Consider , and the resource theory of attention. These are well ideas in behavioural and cognitive psychology that back up our plan here.

Kicking off the conversation with a product manager shall be more fun this fashion. Personally, I also get excited when I even have to brush up on some psychology.

But I’ve found through and thru that a theory is de facto secondary to any initiative in my industry (tech). Apart from a research team and project, arguably. And it’s fair to say it helps us stay on-purpose: what we’re doing is to bring business forward, not mother science. 

Knowing the reply has real business value. Product and industrial teams could use it to design recent paid features that help sellers get their listings on higher positions — a win for each the business and the user. It could also make clear the worth of on-site real estate like banner positions and ad slots, helping drive growth in B2B promoting.

The query is about incrementality: would’ve listing (mathbb{j}) been sold, had it been ranked 1st on the outcomes page, as a substitute of fifteenth. So, we have the desire to make a causal statement. That’s hard for at the least two reasons:

  1. A/B testing comes with a price, and;
  2. there are confounders we’d like to take care of if we resort to observational methods.

Let’s expand on that.

The fee of A/B testing

One experiment design could randomise the fetched listings across the page slots, independent of the listing relevance. Breaking the inherent link between relevance and position, we might learn the effect of position on listing performance. It’s an interesting idea — but a costly one. 

While it’s an affordable design for statistical inference, this setup is sort of terrible for the user and business. The user might need found what they needed—possibly even made a purchase order. But as a substitute, possibly half of the inventory they might have seen was remotely a superb match due to our experiment. This suboptimal user experience likely hurts engagement in each the short and long run — especially for brand spanking new users who’re still to see what value the platform holds for them. 

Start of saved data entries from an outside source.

/-- R44, R45, R204: two machines that differ in the hidden state only take steps that differ in the hidden state only.
Where a word that is stored is a NaN that an operation produced, that both store the same NaN is the model's choice (log 2,
DESIGN CHOICE: R17 and U1 make it a draw). -/
def Obligations.HiddenStateIsNotObservable : Prop :=
  ∀ s t : State, SameButHidden s t → SameOutcome SameButHidden (step s) (step t)

/-- R85: a register a command does not list as an operand is neither read nor checked by it: with another value in it the
command does the same. Where a result word is a NaN that an operation produced, that it is the same NaN with either value
is the model's choice (log 2, DESIGN CHOICE: R17 and U1 make it a draw). -/
def Obligations.CommandsReadOnlyTheirOperands : Prop :=
  ∀ (i : Instr) (s : State) (r : Reg) (v : Word),
    isOperandReg r = true ∨ (isCoeffReg r = true ∧ i ≠ .bqDesignLp ∧ i ≠ .bqDesignHp) → r ∉ operandsOf i →
    exec i (regPut r v s) = mapNext (regPut r v) (exec i s)

/-- R106, R161, R206: the same operand registers, the same configuration and the same words in the source region give the
same result words, the same `DLEN`, the same flags and the same error record. The spec says so of BQ_APPLY (R106), of
DETECT (R161) and of errors (R206); where a result word is a NaN that an operation produced, that it is the same NaN in
both is the model's choice (log 2, DESIGN CHOICE: R17 and U1 make it a draw). -/
def Obligations.EqualInputsGiveEqualResults : Prop :=
  ∀ (i : Instr) (s s' : State),
    s.status.err = false → s'.status.err = false → s'.ops = s.ops → s'.coeffs = s.coeffs → s'.cfg = s.cfg →
    (∀ k < slenOf s, readWord s'.mem (srcOf s + k) = readWord s.mem (srcOf s + k)) →
    SameOutcome
      (fun t t' => t'.dlen = t.dlen ∧ t'.coeffs = t.coeffs ∧ t'.status.done = t.status.done ∧ t'.status.err = t.status.err
        ∧ t'.status.incomplete = t.status.incomplete
        ∧ (t.status.err = true → t'.status.errCode = t.status.errCode ∧ t'.status.errReg = t.status.errReg
            ∧ t'.errinfo = t.errinfo)
        ∧ ∀ k < elementWidth i * t.dlen.toNat, readWord t'.mem (dstOf s + k) = readWord t.mem (dstOf s + k))
      (exec i s) (exec i s')

/-- R194: InsufficientSamples, reported against `SLEN`, with nothing written, by the five commands that consume a
series. -/
def Obligations.ShortSeriesRaiseInsufficientSamples : Prop :=
  ∀ s : State, s.status.err = false →
    (coeffsFinite s.coeffs = true → slenOf s = 0 → exec .bqApply s = .next (failedState s 3#4 0x04#8 s.ops.slen))
    ∧ (ScaleLegal s → slenOf s = 0 ∨ (1 < scaleOf s ∧ slenOf s < (tapsOf s).length) →
        exec .firDecimate s = .next (failedState s 3#4 0x04#8 s.ops.slen))
    ∧ (DetectLegal s → slenOf s < frameNOf s → exec .detect s = .next (failedState s 3#4 0x04#8 s.ops.slen))
    ∧ (FrameLegal s → slenOf s < offsetOf s + frameNOf s →
        exec .spectrum s = .next (failedState s 3#4 0x04#8 s.ops.slen))
    ∧ (NormalizeLegal s → slenOf s = 0 → exec .normalize s = .next (failedState s 3#4 0x04#8 s.ops.slen))

/-- R67, R198: the region check of the five commands that consume a series: the source first, then the result, with
nothing written; and a pair of regions that passes raises no BadAddress. -/
def Obligations.BadRegionsRaiseBadAddress : Prop :=
  ∀ (i : Instr) (s : State), s.status.err = false → ReachesRegionCheck i s →
    (s.cfg.memWords < srcOf s + slenOf s → exec i s = .next (failedState s 6#4 0x03#8 s.ops.src))
    ∧ (srcOf s + slenOf s ≤ s.cfg.memWords →
        s.cfg.memWords < dstOf s + resultWords i s
          ∨ (0 < slenOf s ∧ 0 < resultWords i s ∧ dstOf s < srcOf s + slenOf s ∧ srcOf s < dstOf s + resultWords i s) →
        exec i s = .next (failedState s 6#4 0x05#8 s.ops.dst))
    ∧ (RegionsOk s (resultWords i s) → ∀ t, exec i s = .next t → t.status.err = true → t.status.errCode ≠ 6#4)

/-- R197, R158, R159, R180, R140: InvalidParameter for operand registers outside their legal values, in the order each
command checks them, with nothing written. -/
def Obligations.IllegalOperandsRaiseInvalidParameter : Prop :=
  ∀ s : State, s.status.err = false →
    (¬FrameLegal s →
      exec .detect s = .next (failedState s 5#4 0x09#8 s.ops.frameN)
        ∧ exec .spectrum s = .next (failedState s 5#4 0x09#8 s.ops.frameN))
    ∧ (FrameLegal s → detFsOf s = 0 ∨ 2 ^ 32 ≤ detFsOf s → exec .detect s = .next (failedState s 5#4 0x0A#8 s.ops.detFs))
    ∧ (FrameLegal s → 1 ≤ detFsOf s → detFsOf s ≤ 2 ^ 32 - 1 →
        isFinite s.ops.ignoreHz = false ∨ flt s.ops.ignoreHz fzero = true →
        exec .detect s = .next (failedState s 5#4 0x0B#8 s.ops.ignoreHz))
    ∧ (FrameLegal s → 1 ≤ detFsOf s → detFsOf s ≤ 2 ^ 32 - 1 → isFinite s.ops.ignoreHz = true →
        flt s.ops.ignoreHz fzero = false → isFinite s.ops.minPeak = false →
        exec .detect s = .next (failedState s 5#4 0x0C#8 s.ops.minPeak))
    ∧ (isFinite s.ops.nrmSrcmax = false ∨ fgt s.ops.nrmSrcmax fzero = false →
        exec .normalize s = .next (failedState s 5#4 0x1C#8 s.ops.nrmSrcmax))
    ∧ (isFinite s.ops.nrmSrcmax = true → fgt s.ops.nrmSrcmax fzero = true → 2 ^ 32 ≤ dstmaxOf s →
        exec .normalize s = .next (failedState s 5#4 0x1D#8 s.ops.nrmDstmax))
    ∧ (isFinite s.ops.genMin = false → exec .genRange s = .next (failedState s 5#4 0x18#8 s.ops.genMin))
    ∧ (isFinite s.ops.genMin = true → isFinite s.ops.genMax = false →
        exec .genRange s = .next (failedState s 5#4 0x19#8 s.ops.genMax))
    ∧ (isFinite s.ops.genMin = true → isFinite s.ops.genMax = true → isFinite s.ops.genPrec = false →
        exec .genRange s = .next (failedState s 5#4 0x1A#8 s.ops.genPrec))

/-! ## The biquad (spec/40_biquad.md) -/

/-- R101, R102: the low-pass design writes all five coefficient registers from the formulas of the rules and changes
nothing else but the flags and `DLEN`. -/
def Obligations.DesignLpWritesTheTuple : Prop :=
  ∀ (s : State) (w norm b0 : Word),
    s.status.err = false → isFinite s.ops.bqFs = true → isFinite s.ops.bqFc = true →
    fgt s.ops.bqFc fzero = true → flt s.ops.bqFc (fdiv s.ops.bqFs ftwo) = true →
    w = tan s.cfg (fdiv (fmul fpi s.ops.bqFc) s.ops.bqFs) →
    norm = fdiv fone (fadd (fmul w (fadd w fsqrt2)) fone) → b0 = fmul (fmul w w) norm →
    (∀ c ∈ [b0, fmul ftwo b0, fmul (fmul ftwo (fsub (fmul w w) fone)) norm,
      fmul (fadd (fmul w (fsub w fsqrt2)) fone) norm], isFinite c = true) →
    exec .bqDesignLp s = .next
      { s with
          status := { s.status with done := true, incomplete := false }
          dlen := 0#64
          coeffs :=
            { b0 := b0, b1 := fmul ftwo b0, b2 := b0
              a1 := fmul (fmul ftwo (fsub (fmul w w) fone)) norm
              a2 := fmul (fadd (fmul w (fsub w fsqrt2)) fone) norm } }

/-- R101, R103: the high-pass design. -/
def Obligations.DesignHpWritesTheTuple : Prop :=
  ∀ (s : State) (w norm : Word),
    s.status.err = false → isFinite s.ops.bqFs = true → isFinite s.ops.bqFc = true →
    fgt s.ops.bqFc fzero = true → flt s.ops.bqFc (fdiv s.ops.bqFs ftwo) = true →
    w = tan s.cfg (fdiv (fmul fpi s.ops.bqFc) s.ops.bqFs) →
    norm = fdiv fone (fadd (fmul w (fadd w fsqrt2)) fone) →
    (∀ c ∈ [norm, fneg (fmul ftwo norm), fmul (fmul ftwo (fsub (fmul w w) fone)) norm,
      fmul (fadd (fmul w (fsub w fsqrt2)) fone) norm], isFinite c = true) →
    exec .bqDesignHp s = .next
      { s with
          status := { s.status with done := true, incomplete := false }
          dlen := 0#64
          coeffs :=
            { b0 := norm, b1 := fneg (fmul ftwo norm), b2 := norm
              a1 := fmul (fmul ftwo (fsub (fmul w w) fone)) norm
              a2 := fmul (fadd (fmul w (fsub w fsqrt2)) fone) norm } }

/-- R100, R102, R103: `b0 = b2 = b1 / 2` bit for bit for every low-pass tuple a design writes, and `b0 = b2 = -b1 / 2` for
every high-pass tuple. -/
def Obligations.DesignedTuplesKeepTheirRatio : Prop :=
  ∀ s t : State, s.status.err = false →
    (exec .bqDesignLp s = .next t → t.status.done = true →
      t.coeffs.b2 = t.coeffs.b0 ∧ fdiv t.coeffs.b1 ftwo = t.coeffs.b0)
    ∧ (exec .bqDesignHp s = .next t → t.status.done = true →
      t.coeffs.b2 = t.coeffs.b0 ∧ fdiv (fneg t.coeffs.b1) ftwo = t.coeffs.b0)

/-- R101, R102, R103, R192: a design with a bad sample rate, a cutoff outside (0, Nyquist) or a coefficient that is not
finite writes no coefficient; a finite sample rate that is not positive is reported against `BQ_FC`. -/
def Obligations.DesignRejectsBadParameters : Prop :=
  ∀ (i : Instr) (s : State), s.status.err = false → i = .bqDesignLp ∨ i = .bqDesignHp →
    (isFinite s.ops.bqFs = false → exec i s = .next (failedState s 1#4 0x10#8 s.ops.bqFs))
    ∧ (isFinite s.ops.bqFs = true → fle s.ops.bqFs fzero = true → exec i s = .next (failedState s 1#4 0x11#8 s.ops.bqFc))
    ∧ (isFinite s.ops.bqFs = true →
        ¬(isFinite s.ops.bqFc = true ∧ fgt s.ops.bqFc fzero = true ∧ flt s.ops.bqFc (fdiv s.ops.bqFs ftwo) = true) →
        exec i s = .next (failedState s 1#4 0x11#8 s.ops.bqFc))
    ∧ (isFinite s.ops.bqFs = true →
        (isFinite s.ops.bqFc = true ∧ fgt s.ops.bqFc fzero = true ∧ flt s.ops.bqFc (fdiv s.ops.bqFs ftwo) = true) →
        coeffsFinite ((if i = .bqDesignLp then lowPass else highPass) s.cfg s.ops.bqFs s.ops.bqFc) = false →
        exec i s = .next (failedState s 1#4 0x11#8 s.ops.bqFc))

/-- R105, R106: BQ_APPLY runs the direct form II recursion from zero history over the whole series. -/
def Obligations.BqApplyFiltersTheSeries : Prop :=
  ∀ (s : State) (xs : List Word),
    s.status.err = false → coeffsFinite s.coeffs = true → 0 < slenOf s → RegionsOk s (slenOf s) →
    xs.length = slenOf s → HoldsSeries s.mem (srcOf s) xs → AllFinite xs →
    ∃ t, exec .bqApply s = .next t ∧ Succeeded s t (slenOf s)
      ∧ (biquadRun s.coeffs xs fzero fzero).length = slenOf s
      ∧ HoldsSeries t.mem (dstOf s) (biquadRun s.coeffs xs fzero fzero)
      ∧ SameOutside s.mem t.mem (dstOf s) (slenOf s)
      ∧ t.hidden = { s.hidden with u1 := t.hidden.u1, u2 := t.hidden.u2 }

/-- R105, R195, R205: a sample that is not finite stops BQ_APPLY; the outputs before it stay and are counted. -/
def Obligations.BqApplyKeepsPartialResults : Prop :=
  ∀ (s : State) (xs : List Word) (w : Word),
    s.status.err = false → coeffsFinite s.coeffs = true → xs.length < slenOf s → RegionsOk s (slenOf s) →
    HoldsSeries s.mem (srcOf s) xs → AllFinite xs →
    readWord s.mem (srcOf s + xs.length) = some w → isFinite w = false →
    ∃ t, exec .bqApply s = .next t ∧ Failed s t 4#4 0x03#8 (BitVec.ofNat 64 xs.length) xs.length
      ∧ (biquadRun s.coeffs xs fzero fzero).length = xs.length
      ∧ HoldsSeries t.mem (dstOf s) (biquadRun s.coeffs xs fzero fzero)
      ∧ SameOutside s.mem t.mem (dstOf s) xs.length
      ∧ t.hidden = { s.hidden with u1 := t.hidden.u1, u2 := t.hidden.u2 }

/-- R105, R192, R200: the first coefficient register that is not finite, in the order B0 B1 B2 A1 A2 of the register
numbers 0x12 to 0x16, is reported by its number and its 64 bits. -/
def Obligations.BqApplyRejectsNonFiniteCoefficients : Prop :=
  ∀ (s : State) (before after : List (Word × BitVec 8)) (w : Word) (n : BitVec 8),
    s.status.err = false →
    [(s.coeffs.b0, 0x12#8), (s.coeffs.b1, 0x13#8), (s.coeffs.b2, 0x14#8), (s.coeffs.a1, 0x15#8), (s.coeffs.a2, 0x16#8)]
      = before ++ (w, n) :: after →
    (∀ q ∈ before, isFinite q.1 = true) → isFinite w = false →
    exec .bqApply s = .next (failedState s 1#4 n w)

/-! ## The FIR decimator (spec/41_fir_decimator.md) -/

/-- R121: at scales 2, 3, 4 and 8 each output is the rounded sum of products of the table and the samples of its window,
and the words no window covers are not looked at. -/
def Obligations.FirDecimateConvolves : Prop :=
  ∀ (s : State) (x : Nat → Word),
    s.status.err = false → ScaleLegal s → scaleOf s ≠ 1 → 0 < slenOf s → (tapsOf s).length ≤ slenOf s →
    RegionsOk s (firCount s) →
    (∀ k < firCount s, ∀ i < (tapsOf s).length,
      readWord s.mem (srcOf s + (k * scaleOf s + i)) = some (x (k * scaleOf s + i))
        ∧ isFinite (x (k * scaleOf s + i)) = true) →
    ∃ t, exec .firDecimate s = .next t ∧ Succeeded s t (firCount s)
      ∧ HoldsSeries t.mem (dstOf s) (firOutputs (tapsOf s) (scaleOf s) (firCount s) x)
      ∧ SameOutside s.mem t.mem (dstOf s) (firCount s) ∧ t.hidden = s.hidden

Can we expect of a approach to mitigate this loss? Still committed to A/B testing, one could expose a smaller set of users to the experiment. While it can scale down the implications, it might also stand in the best way of reaching sufficient statistical power by lowering the sample size. Furthermore, even small audiences will be answerable for substantial revenue for some firms still — those with hundreds of thousands of users. So, cutting the exposed audience shouldn’t be a silver bullet either.

Naturally, the approach to go is to depart the platform and its users undisturbed —  and still discover a approach to answer the query at hand. Causal inference is the proper mindset for this, however the query is: how can we try this exactly?

Confounders

Listings don’t just make it to the highest of the page on a superb day; it’s their quality, relevance, and the sellers’ repute that promote the rating of an inventory. Let’s call these three variables W.

What makes W tricky is that it influences each the rating of the listing and in addition the probability that the listing gets clicked, a proxy for performance.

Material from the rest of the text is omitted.